Giving Marketing a Bad Name

Last week I received an email from a manufacturer of car racks. (I had purchased one of their products last year.) The email invited me to participate in a customer survey. I figured, “Hey, why not?” So I clicked on the link and started the survey. What an embarrassment!

The survey was devoted to a prospective redesign of their product. Nothing substantial was proposed in the redesign, just color and logo changes.  But the questions read like a parody of bad marketing.

Douglas Adams, in his book The Restaurant at the End of the Universe, maroons a space ship full of time-traveling marketers on prehistoric Earth. This bumbling crew sits around a campfire trying to re-invent the wheel. After a number of unsuccessful attempts, one marketer blurts out, “”Well, if you think it’s so @%$@^$ easy, what color do you think it should be?”

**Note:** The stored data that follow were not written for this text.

-- ==== Sys2Proof/Machine/DescramblerFamily.lean ====
section
/-! DEFINITION. The Descrambler: DECODE (43_descrambler.md). -/

namespace Sys2Proof.Machine

/-- The rule of DECODE (43_descrambler.md R146): length, symbols, then the leading coefficient of `g`. -/
def decodeRule (rd rs1 : Nat) (s : State) : Checked State :=
  if s.len rs1 ≠ s.active.n then raise .badScrambleInput
  else
    (s.operand rs1).andThen fun c =>
    if unitq s.active.q (s.active.g.getD 0 0) then
      let pr := s.descramble c
      let t := s.setReg rd pr.1
      done (if s.active.cont then t.setCells .descRem pr.2 else t)
    else raise .fieldValidity

/-- DECODE (43_descrambler.md R146). -/
def execDecode (rd rs1 : Nat) (s : State) : Host.Outcome State Fault Refusal :=
  complete s (configured s (decodeRule rd rs1 s))

end Sys2Proof.Machine
end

Unfortunately, the marketing survey I was invited to participate in seemed to be designed by the same crew of inept marketers. The survey was full of questions about my attitude toward different prospective colors of car racks. But the questions were solely directed toward my emotional response to the colors. I kept thinking that black (their standard color) was good because it coordinated with almost any car color. On the other hand, their proposed colors were less satisfactory because they would clash with my current car and with most any car I was likely ever to buy. But apparently the marketer who designed the survey didn’t care about such opinions. There were no choices in this multiple-choice test to communicate opinions like,  “What I want most is a rack whose color won’t clash with my car! Black works just fine, thank you!”

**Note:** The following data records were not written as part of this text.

/-- PDIVMOD with distinct destinations and a divisor whose leading symbol is a unit writes words Q and R of lengths
`max(len(a) - len(b) + 1, 0)` and `len(b) - 1` with `a = Q * b + R`, and no other state of the block (40_word.md R107, R109).
The operand words are read as log 7 says: a never-written cell counts with its free value and adds one entry to the
record of the model faults, which is no state of the block, and that the command runs on and ends like any other
there is the model's (log 7, log 26).
The identity `a = Q * b + R` is the spec's own inference, marked 'derived' at R109. -/
def Obligations.PdivmodWritesQuotientAndRemainder : Prop :=
  ∀ (s : State) (rd rd2 rs1 rs2 : Nat) (a b : Word), Inv s → rd < 16 → rd2 < 16 → rd ≠ rd2 → s.cfgValid = true →
    Holds s rs1 a → Holds s rs2 b → 1 ≤ b.length → Nat.gcd (b.getD 0 0) s.active.q = 1 →
    ∃ (t : State) (qt r : Word), exec (.pdivmod rd rd2 rs1 rs2) s = .next t ∧
      t.regWord rd = some qt ∧ t.regWord rd2 = some r ∧
      qt.length = a.length + 1 - b.length ∧ r.length = b.length - 1 ∧
      ValidWord s.active.q qt ∧ ValidWord s.active.q r ∧
      polyOf s.active.q a = polyOf s.active.q qt * polyOf s.active.q b + polyOf s.active.q r ∧
      (∀ i, i ≠ rd → i ≠ rd2 → t.len i = s.len i) ∧
      (∀ x, ¬ StoredIn (.wsym rd) qt.length x → ¬ StoredIn (.wsym rd2) r.length x → t.mem.read x = s.mem.read x) ∧
      t = { s with
        mem := t.mem, wlen := t.wlen, errcode := 0, phase := .idle
        modelFaults := s.recorded (s.regCells rs1 ++ s.regCells rs2) }

/-- WADD and WMUL report unequal lengths first, then the first symbol out of range, of `rs1` before `rs2`, whatever the
cells after it hold (40_word.md R100, R104, R105, 60_exceptions.md R172).
A never-written cell among those read counts with its free value and is recorded, and the command runs on, which is
the model's (log 7, log 26). -/
def Obligations.ElementwiseCommandsReportTheirErrors : Prop :=
  ∀ (s : State) (rd rs1 rs2 j : Nat), s.cfgValid = true →
    (s.len rs1 ≠ s.len rs2 →
      exec (.wadd rd rs1 rs2) s = .next (s.failedWith 0x06) ∧ exec (.wmul rd rs1 rs2) s = .next (s.failedWith 0x06)) ∧
    (s.len rs1 = s.len rs2 →
      (FirstBad s.active.q (s.seenReg rs1) j →
        exec (.wadd rd rs1 rs2) s = .next (s.failedReading 0x09 ((s.regCells rs1).take (j + 1))) ∧
        exec (.wmul rd rs1 rs2) s = .next (s.failedReading 0x09 ((s.regCells rs1).take (j + 1)))) ∧
      (ValidWord s.active.q (s.seenReg rs1) → FirstBad s.active.q (s.seenReg rs2) j →
        exec (.wadd rd rs1 rs2) s =
          .next (s.failedReading 0x09 (s.regCells rs1 ++ (s.regCells rs2).take (j + 1))) ∧
        exec (.wmul rd rs1 rs2) s =
          .next (s.failedReading 0x09 (s.regCells rs1 ++ (s.regCells rs2).take (j + 1)))))

/-- PMUL reports an empty operand, then a product longer than 64, then the first symbol out of range, of `rs1` before
`rs2`, whatever the cells after it hold (40_word.md R100, R106, 60_exceptions.md R172).
A never-written cell among those read counts with its free value and is recorded, and the command runs on, which is
the model's (log 7, log 26). -/
def Obligations.PmulReportsItsErrors : Prop :=
  ∀ (s : State) (rd rs1 rs2 j : Nat), s.cfgValid = true →
    ((s.len rs1 = 0 ∨ s.len rs2 = 0) → exec (.pmul rd rs1 rs2) s = .next (s.failedWith 0x06)) ∧
    (1 ≤ s.len rs1 → 1 ≤ s.len rs2 → 64 < s.len rs1 + s.len rs2 - 1 →
      exec (.pmul rd rs1 rs2) s = .next (s.failedWith 0x0D)) ∧
    (1 ≤ s.len rs1 → 1 ≤ s.len rs2 → s.len rs1 + s.len rs2 - 1 ≤ 64 →
      (FirstBad s.active.q (s.seenReg rs1) j →
        exec (.pmul rd rs1 rs2) s = .next (s.failedReading 0x09 ((s.regCells rs1).take (j + 1)))) ∧
      (ValidWord s.active.q (s.seenReg rs1) → FirstBad s.active.q (s.seenReg rs2) j →
        exec (.pmul rd rs1 rs2) s =
          .next (s.failedReading 0x09 (s.regCells rs1 ++ (s.regCells rs2).take (j + 1)))))

/-- PDIVMOD reports equal destinations, then an empty divisor, then the first symbol out of range, of `rs1` before
`rs2`, whatever the cells after it hold, then a leading symbol that is no unit (40_word.md R100, R107,
60_exceptions.md R172).
A never-written cell among those read counts with its free value and is recorded, and the command runs on, which is
the model's (log 7, log 26). -/
def Obligations.PdivmodReportsItsErrors : Prop :=
  ∀ (s : State) (rd rd2 rs1 rs2 j : Nat), s.cfgValid = true →
    (rd = rd2 → exec (.pdivmod rd rd2 rs1 rs2) s = .next (s.failedWith 0x11)) ∧
    (rd ≠ rd2 → s.len rs2 = 0 → exec (.pdivmod rd rd2 rs1 rs2) s = .next (s.failedWith 0x06)) ∧
    (rd ≠ rd2 → 1 ≤ s.len rs2 →
      (FirstBad s.active.q (s.seenReg rs1) j →
        exec (.pdivmod rd rd2 rs1 rs2) s = .next (s.failedReading 0x09 ((s.regCells rs1).take (j + 1)))) ∧
      (ValidWord s.active.q (s.seenReg rs1) → FirstBad s.active.q (s.seenReg rs2) j →
        exec (.pdivmod rd rd2 rs1 rs2) s =
          .next (s.failedReading 0x09 (s.regCells rs1 ++ (s.regCells rs2).take (j + 1)))) ∧
      (ValidWord s.active.q (s.seenReg rs1) → ValidWord s.active.q (s.seenReg rs2) →
        Nat.gcd ((s.seenReg rs2).getD 0 0) s.active.q ≠ 1 →
        exec (.pdivmod rd rd2 rs1 rs2) s = .next (s.failedReading 0x08 (s.regCells rs1 ++ s.regCells rs2))))

/-- The full product of two words: its length, each coefficient as the reduced sum over all pairs of positions, and
its polynomial, which is the product of the polynomials (40_word.md R102; the last is the spec's own inference, marked
there as derived). -/
def Obligations.ProductIsThePolynomialProduct : Prop :=
  ∀ (q : Nat) (a b : Word), 1 ≤ a.length → 1 ≤ b.length →
    (pmulf q a b).length = a.length + b.length - 1 ∧
    (∀ k, k < a.length + b.length - 1 → (pmulf q a b).getD k 0 =
      (∑ i ∈ Finset.range a.length, ∑ j ∈ Finset.range b.length,
        if i + j = k then a.getD i 0 * b.getD j 0 else 0) % q) ∧
    polyOf q (pmulf q a b) = polyOf q a * polyOf q b

/-- The division identity: quotient and remainder have their lengths, are in range, satisfy `a = Q * b + R` modulo `q`, and are the
only words of those lengths that do, whenever the leading symbol of the divisor is a unit; a dividend shorter than the
divisor has the empty quotient (40_word.md R109, the spec's own inference, marked there as derived from R103). -/
def Obligations.DivisionIdentity : Prop :=
  ∀ (q : Nat) (a b : Word), 2 ≤ q → ValidWord q a → ValidWord q b → 1 ≤ b.length → Nat.gcd (b.getD 0 0) q = 1 →
    (divmodf q a b).1.length = a.length + 1 - b.length ∧ (divmodf q a b).2.length = b.length - 1 ∧
    ValidWord q (divmodf q a b).1 ∧ ValidWord q (divmodf q a b).2 ∧
    polyOf q a = polyOf q (divmodf q a b).1 * polyOf q b + polyOf q (divmodf q a b).2 ∧
    (∀ qt r : Word, qt.length = a.length + 1 - b.length → r.length = b.length - 1 → ValidWord q qt → ValidWord q r →
      polyOf q a = polyOf q qt * polyOf q b + polyOf q r → qt = (divmodf q a b).1 ∧ r = (divmodf q a b).2)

There were similar questions about prospective new versions of the company logo. There were questions about changing the color of the graphics, placement of the graphics and the graphic style.

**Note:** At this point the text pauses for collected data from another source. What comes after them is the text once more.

-- ==== Sys2Proof/Laws/Operands.lean ====
section
/-! SUPPORT. What reading the operands of a command can do, said once: the sequencing of checks, the words a command
reads, `check_syms`, and the record of the model fault. -/

namespace Sys2Proof.Machine

/-! ### Sequencing checks -/

@[simp] theorem andThen_done {α β : Type} (a : α) (f : α → Checked β) : (done a).andThen f = f a := by
  simp [done, Checked.andThen]

@[simp] theorem andThen_raise {α β : Type} (c : ErrCode) (f : α → Checked β) :
    ((raise c : Checked α).andThen f) = raise c := rfl

@[simp] theorem andThen_ok {α β : Type} (u : Option Nat) (a : α) (f : α → Checked β) :
    (Checked.mk u (.ok a)).andThen f = ⟨u.or (f a).unwritten, (f a).result⟩ := rfl

@[simp] theorem andThen_error {α β : Type} (u : Option Nat) (c : ErrCode) (f : α → Checked β) :
    (Checked.mk u (.error c : Except ErrCode α)).andThen f = ⟨u, .error c⟩ := rfl

@[simp] theorem done_unwritten {α : Type} (a : α) : (done a).unwritten = none := rfl
@[simp] theorem done_result {α : Type} (a : α) : (done a).result = .ok a := rfl
@[simp] theorem raise_unwritten {α : Type} (c : ErrCode) : (raise c : Checked α).unwritten = none := rfl
@[simp] theorem raise_result {α : Type} (c : ErrCode) : (raise c : Checked α).result = .error c := rfl

/-- A sequence has a result exactly when both its parts do. -/
theorem andThen_ok_iff {α β : Type} {x : Checked α} {f : α → Checked β} {b : β} :
    (x.andThen f).result = .ok b ↔ ∃ a, x.result = .ok a ∧ (f a).result = .ok b := by
  unfold Checked.andThen
  cases x.result <;> simp

/-- A sequence raises an error exactly when its first part does, or its second after the first had a result. -/
theorem andThen_error_iff {α β : Type} {x : Checked α} {f : α → Checked β} {c : ErrCode} :
    (x.andThen f).result = .error c ↔ x.result = .error c ∨ ∃ a, x.result = .ok a ∧ (f a).result = .error c := by
  unfold Checked.andThen
  cases x.result <;> simp

/-- A never-written cell that a sequence reads is read by one of its parts. -/
theorem andThen_unwritten {α β : Type} {x : Checked α} {f : α → Checked β} {u : Nat}
    (h : (x.andThen f).unwritten = some u) :
    x.unwritten = some u ∨ ∃ a, x.result = .ok a ∧ (f a).unwritten = some u := by
  unfold Checked.andThen at h
  cases hr : x.result with
  | error c => simp only [hr] at h; exact .inl h
  | ok a =>
    simp only [hr] at h
    cases hu : x.unwritten with
    | some v => simp only [hu, Option.some_or] at h; exact .inl h
    | none => simp only [hu, Option.none_or] at h; exact .inr ⟨a, rfl, h⟩

theorem raise_ne_ok {α : Type} {c : ErrCode} {a : α} : (raise c : Checked α).result ≠ .ok a := by simp

/-- A failing check in front of a rule. -/
theorem ite_raise_ok_iff {α : Type} {p : Prop} [Decidable p] {c : ErrCode} {x : Checked α} {a : α} :
    (if p then raise c else x).result = .ok a ↔ ¬ p ∧ x.result = .ok a := by
  split <;> simp_all

/-! ### The words a command reads -/

@[simp] theorem cellsFrom_length (a k : Nat) : (cellsFrom a k).length = k := by
  induction k generalizing a with
  | zero => rfl
  | succ k ih => simp [cellsFrom, ih]

theorem mem_cellsFrom {a k x : Nat} : x ∈ cellsFrom a k ↔ ∃ j, j < k ∧ x = a + 4 * j := by
  induction k generalizing a with
  | zero => simp [cellsFrom]
  | succ k ih =>
    simp only [cellsFrom, List.mem_cons, ih]
    constructor
    · rintro (rfl | ⟨j, hj, rfl⟩)
      · exact ⟨0, by omega, by omega⟩
      · exact ⟨j + 1, by omega, by omega⟩
    · rintro ⟨j, hj, rfl⟩
      cases j with
      | zero => exact .inl (by omega)
      | succ j => exact .inr ⟨j, by omega, by omega⟩

@[simp] theorem seenWord_length (s : State) (a k : Nat) : (s.seenWord a k).length = k := by simp [State.seenWord]

@[simp] theorem seenReg_length (s : State) (i : Nat) : (s.seenReg i).length = s.len i := seenWord_length _ _ _

@[simp] theorem regCells_length (s : State) (i : Nat) : (s.regCells i).length = s.len i := cellsFrom_length _ _

theorem Holds.length {s : State} {i : Nat} {w : Word} (h : Holds s i w) : w.length = s.len i := by
  rw [← h.value, seenReg_length]

theorem seenWord_succ (s : State) (a k : Nat) :
    s.seenWord a (k + 1) = (s.seen a).toNat :: s.seenWord (a + 4) k := rfl

/-- Written cells are read as they stand. -/
theorem seenWord_of_readWord {s : State} {a k : Nat} {w : Word} (h : readWord s.mem a k = some w) :
    s.seenWord a k = w := by
  induction k generalizing a w with
  | zero => simpa [readWord, State.seenWord, cellsFrom] using h
  | succ k ih =>
    unfold readWord at h
    split at h
    · rename_i b v hb hv
      rw [seenWord_succ, ih hv]
      simpa [State.seen, hb] using h
    · cases h

theorem seenReg_of_regWord {s : State} {i : Nat} {w : Word} (h : s.regWord i = some w) : s.seenReg i = w :=
  seenWord_of_readWord h

/-- A written word holds no cell to record. -/
theorem firstUnwritten_of_readWord {s : State} {a k : Nat} {w : Word} (h : readWord s.mem a k = some w) :
    s.firstUnwritten (cellsFrom a k) = none := by
  induction k generalizing a w with
  | zero => rfl
  | succ k ih =>
    unfold readWord at h
    split at h
    · rename_i b v hb hv
      have := ih hv
      simp only [State.firstUnwritten] at this ⊢
      simp [cellsFrom, hb, this]
    · cases h

theorem firstUnwritten_append (s : State) (l r : List Nat) :
    s.firstUnwritten (l ++ r) = (s.firstUnwritten l).or (s.firstUnwritten r) := by
  simp [State.firstUnwritten, List.find?_append]

@[simp] theorem firstUnwritten_nil (s : State) : s.firstUnwritten [] = none := rfl

/-- The record is that of the first never-written cell. -/
@[simp] theorem recordFault_modelFaults (s t : State) (cells : List Nat) (hc : t.cmdLatch = s.cmdLatch)
    (hm : t.modelFaults = s.modelFaults) : (t.recordFault (s.firstUnwritten cells)).modelFaults = s.recorded cells := by
  unfold State.recordFault State.recorded
  cases s.firstUnwritten cells <;> simp [hc, hm]

/-- A command that reads only written cells records nothing. -/
theorem recorded_of_none {s : State} {cells : List Nat} (h : s.firstUnwritten cells = none) :
    s.recorded cells = s.modelFaults := by
  simp [State.recorded, h]

/-! ### `check_syms` -/

theorem readCell_eq (s : State) (a : Nat) : s.readCell a = ⟨s.firstUnwritten [a], .ok (s.seen a)⟩ := by
  unfold State.readCell State.firstUnwritten
  by_cases h : s.mem.read a = none <;> simp [h]

theorem firstUnwritten_cons (s : State) (a : Nat) (l : List Nat) :
    s.firstUnwritten (a :: l) = (s.firstUnwritten [a]).or (s.firstUnwritten l) := firstUnwritten_append s [a] l

/-- `check_syms` of symbols in range answers the word and has read every cell. -/
theorem checkSyms_valid {q : Nat} {s : State} {a k : Nat} (h : ValidWord q (s.seenWord a k)) :
    checkSyms q s a k = ⟨s.firstUnwritten (cellsFrom a k), .ok (s.seenWord a k)⟩ := by
  induction k generalizing a with
  | zero => rfl
  | succ k ih =>
    rw [seenWord_succ] at h
    have h0 : (s.seen a).toNat < q := h _ (by simp)
    have ht := ih (a := a + 4) fun x hx => h x (List.mem_cons_of_mem _ hx)
    rw [checkSyms, readCell_eq, andThen_ok, if_pos h0, ht, cellsFrom, seenWord_succ, firstUnwritten_cons s a (cellsFrom (a + 4) k)]
    simp

/-- `check_syms` of a word with a symbol out of range raises the error at the first of them, and has read the cells up
to it. -/
theorem checkSyms_bad {q : Nat} {s : State} {a k j : Nat} (h : FirstBad q (s.seenWord a k) j) :
    checkSyms q s a k = ⟨s.firstUnwritten ((cellsFrom a k).take (j + 1)), .error .symbolOutOfRange⟩ := by
  induction k generalizing a j with
  | zero => simpa using h.inside
  | succ k ih =>
    obtain ⟨hj, hb, hq⟩ := h
    rw [seenWord_succ] at hj hb hq
    rw [checkSyms, readCell_eq, andThen_ok]
    cases j with
    | zero =>
      have : ¬ (s.seen a).toNat < q := by simpa using hq
      simp [if_neg this, cellsFrom]
    | succ j =>
      have h0 : (s.seen a).toNat < q := by simpa using hb 0 (by omega)
      have ht := ih (a := a + 4) (j := j) ⟨by simpa using hj, fun i hi => by simpa using hb (i + 1) (by omega),
        by simpa using hq⟩
      rw [if_pos h0, ht, andThen_error, cellsFrom, List.take_succ_cons,
        firstUnwritten_cons s a (List.take (j + 1) (cellsFrom (a + 4) k))]

/-- A word is in range, or has a first symbol out of range. -/
theorem valid_or_firstBad (q : Nat) (w : Word) : ValidWord q w ∨ ∃ j, FirstBad q w j := by
  induction w with
  | nil => exact .inl fun x hx => by cases hx
  | cons x xs ih =>
    by_cases hx : x < q
    · rcases ih with h | ⟨j, hj, hb, hq⟩
      · exact .inl fun y hy => by rcases List.mem_cons.1 hy with rfl | hy; exacts [hx, h y hy]
      · refine .inr ⟨j + 1, by simpa using hj, fun i hi => ?_, by simpa using hq⟩
        cases i with
        | zero => simpa using hx
        | succ i => simpa using hb i (by omega)
    · exact .inr ⟨0, by simp, fun i hi => by omega, by simpa using hx⟩

/-- `check_syms` answers a word exactly when it is the word read and in range. -/
theorem checkSyms_ok_iff {q : Nat} {s : State} {a k : Nat} {w : Word} :
    (checkSyms q s a k).result = .ok w ↔ s.seenWord a k = w ∧ ValidWord q w := by
  rcases valid_or_firstBad q (s.seenWord a k) with h | ⟨j, h⟩
  · rw [checkSyms_valid h]
    simp only [Except.ok.injEq]
    exact ⟨fun e => ⟨e, e ▸ h⟩, fun e => e.1⟩
  · rw [checkSyms_bad h]
    simp only [reduceCtorEq, false_iff, not_and]
    rintro rfl hv
    have hbad := h.bad
    rw [List.getD_eq_getElem _ _ h.inside] at hbad
    exact Nat.not_lt.2 hbad (hv _ (List.getElem_mem h.inside))

/-- The one error that `check_syms` raises. -/
theorem checkSyms_error {q : Nat} {s : State} {a k : Nat} {c : ErrCode} (h : (checkSyms q s a k).result = .error c) :
    c = .symbolOutOfRange := by
  rcases valid_or_firstBad q (s.seenWord a k) with hv | ⟨j, hb⟩
  · rw [checkSyms_valid hv] at h; cases h
  · rw [checkSyms_bad hb] at h; exact (Except.error.inj h).symm

/-- `check_syms` of written symbols in range answers them and reads no unwritten cell. -/
theorem checkSyms_written {q : Nat} {s : State} {a k : Nat} (h : WrittenWord s q a k) :
    checkSyms q s a k = done (s.seenWord a k) := by
  induction k generalizing a with
  | zero => rfl
  | succ k ih =>
    obtain ⟨b, hb, hq⟩ := h 0 (by omega)
    have hs : s.readCell a = done b := by simp_all [State.readCell, State.seen, done]
    have ht := ih (a := a + 4) fun j hj => by
      rw [show a + 4 + 4 * j = a + 4 * (j + 1) by omega]
      exact h (j + 1) (by omega)
    rw [checkSyms, hs, andThen_done, if_pos hq, ht, andThen_done, seenWord_succ]
    simp_all [State.seen]

/-- `check_syms` that comes upon a never-written cell has read it, and none before it. -/
theorem checkSyms_gap {q : Nat} {s : State} {a k j : Nat} (h : FirstGap s q a k j) :
    (checkSyms q s a k).unwritten = some (a + 4 * j) := by
  induction k generalizing a j with
  | zero => exact absurd h.inside (by omega)
  | succ k ih =>
    rw [checkSyms]
    cases j with
    | zero =>
      have hg : s.mem.read a = none := by simpa using h.gap
      simp [State.readCell, hg]
    | succ j =>
      obtain ⟨b, hb, hq⟩ := h.before 0 (by omega)
      have hs : s.readCell a = done b := by simp_all [State.readCell, State.seen, done]
      have ht := ih (a := a + 4) (j := j) ⟨by have := h.inside; omega, fun i hi => by
        rw [show a + 4 + 4 * i = a + 4 * (i + 1) by omega]
        exact h.before (i + 1) (by omega), by
        rw [show a + 4 + 4 * j = a + 4 * (j + 1) by omega]
        exact h.gap⟩
      rw [hs, andThen_done, if_pos hq]
      have hu : ((checkSyms q s (a + 4) k).andThen fun w => done (b.toNat :: w)).unwritten
          = (checkSyms q s (a + 4) k).unwritten := by
        unfold Checked.andThen
        cases (checkSyms q s (a + 4) k).result <;> simp
      rw [hu, ht]
      congr 1
      omega

/-- A never-written cell read by the first part of a sequence is the first of the sequence. -/
theorem andThen_unwritten_of_some {α β : Type} {x : Checked α} {f : α → Checked β} {a : Nat}
    (h : x.unwritten = some a) : (x.andThen f).unwritten = some a := by
  unfold Checked.andThen
  cases x.result <;> simp [h]

/-- Reading without a range check answers the word read. -/
theorem loadCells_eq (s : State) (a k : Nat) :
    loadCells s a k = ⟨s.firstUnwritten (cellsFrom a k), .ok (s.seenWord a k)⟩ := by
  induction k generalizing a with
  | zero => rfl
  | succ k ih =>
    rw [loadCells, readCell_eq, andThen_ok, ih, cellsFrom, seenWord_succ, firstUnwritten_cons s a (cellsFrom (a + 4) k)]
    simp

/-! ### `gather` -/

/-- `gather` answers a list exactly when every check answers the entry at its place. -/
theorem gather_ok_iff {α : Type} {f : Nat → Checked α} {is : List Nat} {xs : List α} :
    (gather f is).result = .ok xs ↔ List.Forall₂ (fun i x => (f i).result = .ok x) is xs := by
  induction is generalizing xs with
  | nil => simp [gather, eq_comm]
  | cons i is ih =>
    simp only [gather, andThen_ok_iff, done_result, Except.ok.injEq, List.forall₂_cons_left_iff]
    constructor
    · rintro ⟨x, hx, ys, hy, rfl⟩
      exact ⟨x, ys, hx, ih.1 hy, rfl⟩
    · rintro ⟨x, ys, hx, hy, rfl⟩
      exact ⟨x, hx, ys, ih.2 hy, rfl⟩

/-- When `gather` raises an error, one of its checks did. -/
theorem gather_error {α : Type} {f : Nat → Checked α} {is : List Nat} {c : ErrCode}
    (h : (gather f is).result = .error c) : ∃ i ∈ is, (f i).result = .error c := by
  induction is with
  | nil => simp [gather] at h
  | cons i is ih =>
    rcases andThen_error_iff.1 h with h | ⟨x, -, h⟩
    · exact ⟨i, by simp, h⟩
    · rcases andThen_error_iff.1 h with h | ⟨xs, -, h⟩
      · obtain ⟨j, hj, e⟩ := ih h
        exact ⟨j, List.mem_cons_of_mem _ hj, e⟩
      · simp at h

/-- Checks that all answer, one after another: the results in order, and the first never-written cell of them all. -/
theorem gather_eq {α : Type} {f : Nat → Checked α} {s : State} {cells : Nat → List Nat} {v : Nat → α} {is : List Nat}
    (h : ∀ i ∈ is, f i = ⟨s.firstUnwritten (cells i), .ok (v i)⟩) :
    gather f is = ⟨s.firstUnwritten (is.flatMap cells), .ok (is.map v)⟩ := by
  induction is with
  | nil => rfl
  | cons i is ih =>
    rw [gather, h i (by simp), andThen_ok, ih fun j hj => h j (List.mem_cons_of_mem _ hj)]
    simp [firstUnwritten_append]

end Sys2Proof.Machine
end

But there was no place on the questionnaire to say what I wanted to say: “I like black. It goes with anything. I don’t care about your logo. We’re not talking designer clothing here. What I want is a nice strong rack that’s not too ugly at a fair price.” I had to put my comments in the “Other” category, where I’m sure they won’t get tallied in any meaningful fashion.

What does this say about marketing survey techniques?

First, we need to be careful to address the issues that are most important to a product’s success — not irrelevant fluff. Emotional responses to colors may be meaningful to some product categories, but probably not car racks. People are going to buy car racks for pragmatic reasons: they carry the stuff that needs to be carried; they are sturdy enough to hold the necessary items safely; they are easy to load and unload; they don’t damage the car; they should look utilitarian but not unduly ugly.

Second, if we truly want customer feedback (as opposed to a contrived justification of our preconceived marketing ideas), we need to be very careful about questionnaire design. Questions should not “lead the witness” or artificially restrict the range of possible answers.

And third, this experience tells me that there are so-called marketers out there who give the rest of us a bad name. Whoever designed this company’s survey pulled the wool over someone’s eyes. They were probably paid a lot of money to get answers to questions that didn’t need answers, and they ignored urgent questions that did need answers.

Let’s try to demonstrate better value for our clients, shall we?